To do: Go through the data below and copy each line that includes "trans".

Information supplied:
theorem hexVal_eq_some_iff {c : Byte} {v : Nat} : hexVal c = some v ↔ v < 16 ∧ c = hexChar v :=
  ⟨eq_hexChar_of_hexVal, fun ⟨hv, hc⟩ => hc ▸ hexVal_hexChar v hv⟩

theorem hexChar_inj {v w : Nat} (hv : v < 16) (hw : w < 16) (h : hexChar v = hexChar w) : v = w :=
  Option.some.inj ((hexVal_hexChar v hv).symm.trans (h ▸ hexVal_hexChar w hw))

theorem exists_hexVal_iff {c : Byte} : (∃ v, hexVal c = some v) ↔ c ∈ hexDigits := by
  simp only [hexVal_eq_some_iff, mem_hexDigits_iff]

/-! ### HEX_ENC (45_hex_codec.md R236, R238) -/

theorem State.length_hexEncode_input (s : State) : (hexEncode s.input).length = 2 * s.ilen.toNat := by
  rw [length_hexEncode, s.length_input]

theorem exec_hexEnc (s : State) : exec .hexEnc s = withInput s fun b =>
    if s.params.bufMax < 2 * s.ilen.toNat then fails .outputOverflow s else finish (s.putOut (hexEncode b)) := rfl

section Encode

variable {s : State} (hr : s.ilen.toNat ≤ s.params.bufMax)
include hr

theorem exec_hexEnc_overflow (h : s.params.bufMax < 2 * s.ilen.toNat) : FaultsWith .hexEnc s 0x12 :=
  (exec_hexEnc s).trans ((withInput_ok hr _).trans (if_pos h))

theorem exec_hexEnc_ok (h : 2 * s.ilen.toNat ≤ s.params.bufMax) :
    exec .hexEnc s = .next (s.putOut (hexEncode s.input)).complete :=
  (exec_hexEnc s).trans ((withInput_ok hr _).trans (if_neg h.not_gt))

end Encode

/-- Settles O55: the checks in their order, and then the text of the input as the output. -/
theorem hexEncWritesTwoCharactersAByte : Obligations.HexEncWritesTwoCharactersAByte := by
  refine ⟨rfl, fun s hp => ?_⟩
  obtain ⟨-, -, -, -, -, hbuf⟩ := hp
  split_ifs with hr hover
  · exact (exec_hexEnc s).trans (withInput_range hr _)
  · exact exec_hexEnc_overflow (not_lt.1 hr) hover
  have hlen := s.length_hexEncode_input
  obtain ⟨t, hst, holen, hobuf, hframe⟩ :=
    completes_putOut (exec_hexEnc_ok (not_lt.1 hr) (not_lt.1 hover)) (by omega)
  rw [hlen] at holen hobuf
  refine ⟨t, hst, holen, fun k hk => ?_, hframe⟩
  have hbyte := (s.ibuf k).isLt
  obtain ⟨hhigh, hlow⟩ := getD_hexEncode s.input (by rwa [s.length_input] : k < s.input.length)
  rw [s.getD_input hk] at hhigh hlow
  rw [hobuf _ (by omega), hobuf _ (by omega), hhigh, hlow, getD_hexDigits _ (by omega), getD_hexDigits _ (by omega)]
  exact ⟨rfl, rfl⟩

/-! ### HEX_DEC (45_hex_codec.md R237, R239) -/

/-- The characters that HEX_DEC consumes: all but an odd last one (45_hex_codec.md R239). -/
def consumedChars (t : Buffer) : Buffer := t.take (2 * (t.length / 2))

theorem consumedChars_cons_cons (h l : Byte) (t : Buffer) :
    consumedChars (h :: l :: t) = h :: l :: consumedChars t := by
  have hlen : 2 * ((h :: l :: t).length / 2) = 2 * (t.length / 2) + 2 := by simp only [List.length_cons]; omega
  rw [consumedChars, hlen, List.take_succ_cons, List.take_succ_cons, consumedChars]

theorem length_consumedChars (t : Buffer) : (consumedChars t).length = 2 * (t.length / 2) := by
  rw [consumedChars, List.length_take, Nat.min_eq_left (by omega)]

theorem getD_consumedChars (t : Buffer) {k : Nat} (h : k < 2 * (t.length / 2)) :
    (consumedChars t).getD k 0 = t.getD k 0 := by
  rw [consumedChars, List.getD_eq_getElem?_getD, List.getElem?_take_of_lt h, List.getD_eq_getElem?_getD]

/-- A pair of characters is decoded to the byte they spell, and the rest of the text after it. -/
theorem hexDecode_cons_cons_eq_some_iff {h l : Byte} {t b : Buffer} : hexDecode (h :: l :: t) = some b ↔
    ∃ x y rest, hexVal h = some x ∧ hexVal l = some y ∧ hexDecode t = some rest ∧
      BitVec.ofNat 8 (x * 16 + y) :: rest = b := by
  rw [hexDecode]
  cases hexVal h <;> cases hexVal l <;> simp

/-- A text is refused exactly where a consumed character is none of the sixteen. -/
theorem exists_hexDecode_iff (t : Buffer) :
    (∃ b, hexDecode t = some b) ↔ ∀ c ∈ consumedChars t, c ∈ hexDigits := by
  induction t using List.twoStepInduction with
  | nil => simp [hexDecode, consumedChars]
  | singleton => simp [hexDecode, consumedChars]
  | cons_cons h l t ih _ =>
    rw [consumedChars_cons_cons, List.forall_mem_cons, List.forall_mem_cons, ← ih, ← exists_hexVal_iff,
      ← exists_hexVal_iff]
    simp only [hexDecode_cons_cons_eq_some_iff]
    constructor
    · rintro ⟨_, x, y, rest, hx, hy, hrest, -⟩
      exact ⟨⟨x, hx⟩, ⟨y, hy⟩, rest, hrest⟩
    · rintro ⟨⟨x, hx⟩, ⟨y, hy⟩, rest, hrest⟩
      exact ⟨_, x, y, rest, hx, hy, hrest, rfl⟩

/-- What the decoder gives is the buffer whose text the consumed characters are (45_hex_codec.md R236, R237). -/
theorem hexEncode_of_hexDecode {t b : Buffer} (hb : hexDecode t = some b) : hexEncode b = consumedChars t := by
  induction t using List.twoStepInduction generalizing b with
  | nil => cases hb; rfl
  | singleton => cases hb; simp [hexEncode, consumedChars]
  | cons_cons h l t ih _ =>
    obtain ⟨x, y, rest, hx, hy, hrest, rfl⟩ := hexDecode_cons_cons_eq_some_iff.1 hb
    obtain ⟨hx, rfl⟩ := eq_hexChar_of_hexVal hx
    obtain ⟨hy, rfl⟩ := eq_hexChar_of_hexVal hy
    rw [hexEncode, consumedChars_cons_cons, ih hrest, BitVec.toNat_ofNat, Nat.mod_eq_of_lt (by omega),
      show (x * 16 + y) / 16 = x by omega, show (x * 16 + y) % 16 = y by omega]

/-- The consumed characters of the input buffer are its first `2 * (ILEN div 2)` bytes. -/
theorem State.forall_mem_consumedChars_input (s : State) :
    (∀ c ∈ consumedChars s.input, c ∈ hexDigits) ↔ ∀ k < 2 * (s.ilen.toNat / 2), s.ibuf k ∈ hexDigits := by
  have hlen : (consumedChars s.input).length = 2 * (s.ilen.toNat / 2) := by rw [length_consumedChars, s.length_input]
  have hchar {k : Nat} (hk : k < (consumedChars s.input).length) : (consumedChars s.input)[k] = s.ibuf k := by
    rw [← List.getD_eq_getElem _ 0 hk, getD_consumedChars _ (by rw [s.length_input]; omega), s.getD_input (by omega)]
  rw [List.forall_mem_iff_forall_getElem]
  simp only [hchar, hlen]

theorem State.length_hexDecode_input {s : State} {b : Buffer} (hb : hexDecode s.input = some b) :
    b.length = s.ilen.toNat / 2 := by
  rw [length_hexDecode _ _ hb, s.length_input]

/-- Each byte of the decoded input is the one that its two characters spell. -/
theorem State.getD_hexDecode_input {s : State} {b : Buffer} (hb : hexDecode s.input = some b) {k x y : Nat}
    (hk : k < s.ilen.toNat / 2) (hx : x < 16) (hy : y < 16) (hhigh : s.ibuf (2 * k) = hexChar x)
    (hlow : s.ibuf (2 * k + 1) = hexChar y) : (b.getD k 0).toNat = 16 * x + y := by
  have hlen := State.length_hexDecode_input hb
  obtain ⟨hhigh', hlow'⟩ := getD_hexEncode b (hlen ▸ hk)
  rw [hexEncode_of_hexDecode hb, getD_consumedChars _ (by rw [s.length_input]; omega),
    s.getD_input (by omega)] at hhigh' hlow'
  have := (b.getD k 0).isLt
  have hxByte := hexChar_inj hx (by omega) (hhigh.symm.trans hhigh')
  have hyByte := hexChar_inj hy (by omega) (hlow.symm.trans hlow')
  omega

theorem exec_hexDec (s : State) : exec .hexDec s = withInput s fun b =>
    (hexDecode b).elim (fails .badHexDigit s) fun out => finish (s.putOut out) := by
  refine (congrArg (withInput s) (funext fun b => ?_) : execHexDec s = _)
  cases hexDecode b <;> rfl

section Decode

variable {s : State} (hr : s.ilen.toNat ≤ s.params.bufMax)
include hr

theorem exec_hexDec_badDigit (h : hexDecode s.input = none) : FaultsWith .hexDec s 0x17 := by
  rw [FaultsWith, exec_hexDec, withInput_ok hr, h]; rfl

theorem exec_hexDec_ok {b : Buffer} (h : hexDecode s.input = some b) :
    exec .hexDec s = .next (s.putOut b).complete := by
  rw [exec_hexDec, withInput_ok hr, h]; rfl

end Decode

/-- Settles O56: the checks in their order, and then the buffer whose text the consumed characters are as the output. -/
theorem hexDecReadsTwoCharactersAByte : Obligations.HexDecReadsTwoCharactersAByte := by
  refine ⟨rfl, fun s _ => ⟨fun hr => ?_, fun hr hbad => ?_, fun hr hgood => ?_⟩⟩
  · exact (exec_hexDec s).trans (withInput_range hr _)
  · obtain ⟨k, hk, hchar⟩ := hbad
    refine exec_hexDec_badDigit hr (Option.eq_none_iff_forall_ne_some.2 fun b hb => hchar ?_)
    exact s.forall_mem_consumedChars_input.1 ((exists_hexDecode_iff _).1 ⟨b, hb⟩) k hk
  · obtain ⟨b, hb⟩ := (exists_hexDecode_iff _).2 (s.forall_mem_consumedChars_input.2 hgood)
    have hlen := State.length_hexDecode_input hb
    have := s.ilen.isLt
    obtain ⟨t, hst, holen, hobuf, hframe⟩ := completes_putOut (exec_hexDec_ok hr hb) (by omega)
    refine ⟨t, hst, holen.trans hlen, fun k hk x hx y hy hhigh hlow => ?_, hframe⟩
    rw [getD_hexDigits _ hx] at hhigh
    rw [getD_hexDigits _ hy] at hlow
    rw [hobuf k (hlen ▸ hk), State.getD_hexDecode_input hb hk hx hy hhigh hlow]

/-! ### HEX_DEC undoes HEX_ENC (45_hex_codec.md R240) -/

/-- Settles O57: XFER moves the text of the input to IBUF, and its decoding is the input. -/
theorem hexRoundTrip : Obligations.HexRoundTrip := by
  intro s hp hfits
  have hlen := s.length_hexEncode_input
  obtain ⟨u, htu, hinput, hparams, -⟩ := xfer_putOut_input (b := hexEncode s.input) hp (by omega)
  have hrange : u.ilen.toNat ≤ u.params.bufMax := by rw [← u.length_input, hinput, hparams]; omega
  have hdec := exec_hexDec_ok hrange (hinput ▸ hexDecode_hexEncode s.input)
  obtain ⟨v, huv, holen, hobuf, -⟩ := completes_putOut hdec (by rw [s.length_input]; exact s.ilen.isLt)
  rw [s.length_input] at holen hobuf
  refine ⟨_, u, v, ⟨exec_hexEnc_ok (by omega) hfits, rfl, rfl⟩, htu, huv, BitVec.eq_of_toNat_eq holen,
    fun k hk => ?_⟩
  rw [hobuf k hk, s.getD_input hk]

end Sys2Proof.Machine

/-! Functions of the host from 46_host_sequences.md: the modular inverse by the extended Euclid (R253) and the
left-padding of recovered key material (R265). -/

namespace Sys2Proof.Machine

Output below:
  Option.some.inj ((hexVal_hexChar v hv).symm.trans (h ▸ hexVal_hexChar w hw))
  (exec_hexEnc s).trans ((withInput_ok hr _).trans (if_pos h))
  (exec_hexEnc s).trans ((withInput_ok hr _).trans (if_neg h.not_gt))
  · exact (exec_hexEnc s).trans (withInput_range hr _)
  have hxByte := hexChar_inj hx (by omega) (hhigh.symm.trans hhigh')
  have hyByte := hexChar_inj hy (by omega) (hlow.symm.trans hlow')
  · exact (exec_hexDec s).trans (withInput_range hr _)
    refine ⟨t, hst, holen.trans hlen, fun k hk x hx y hy hhigh hlow => ?_, hframe⟩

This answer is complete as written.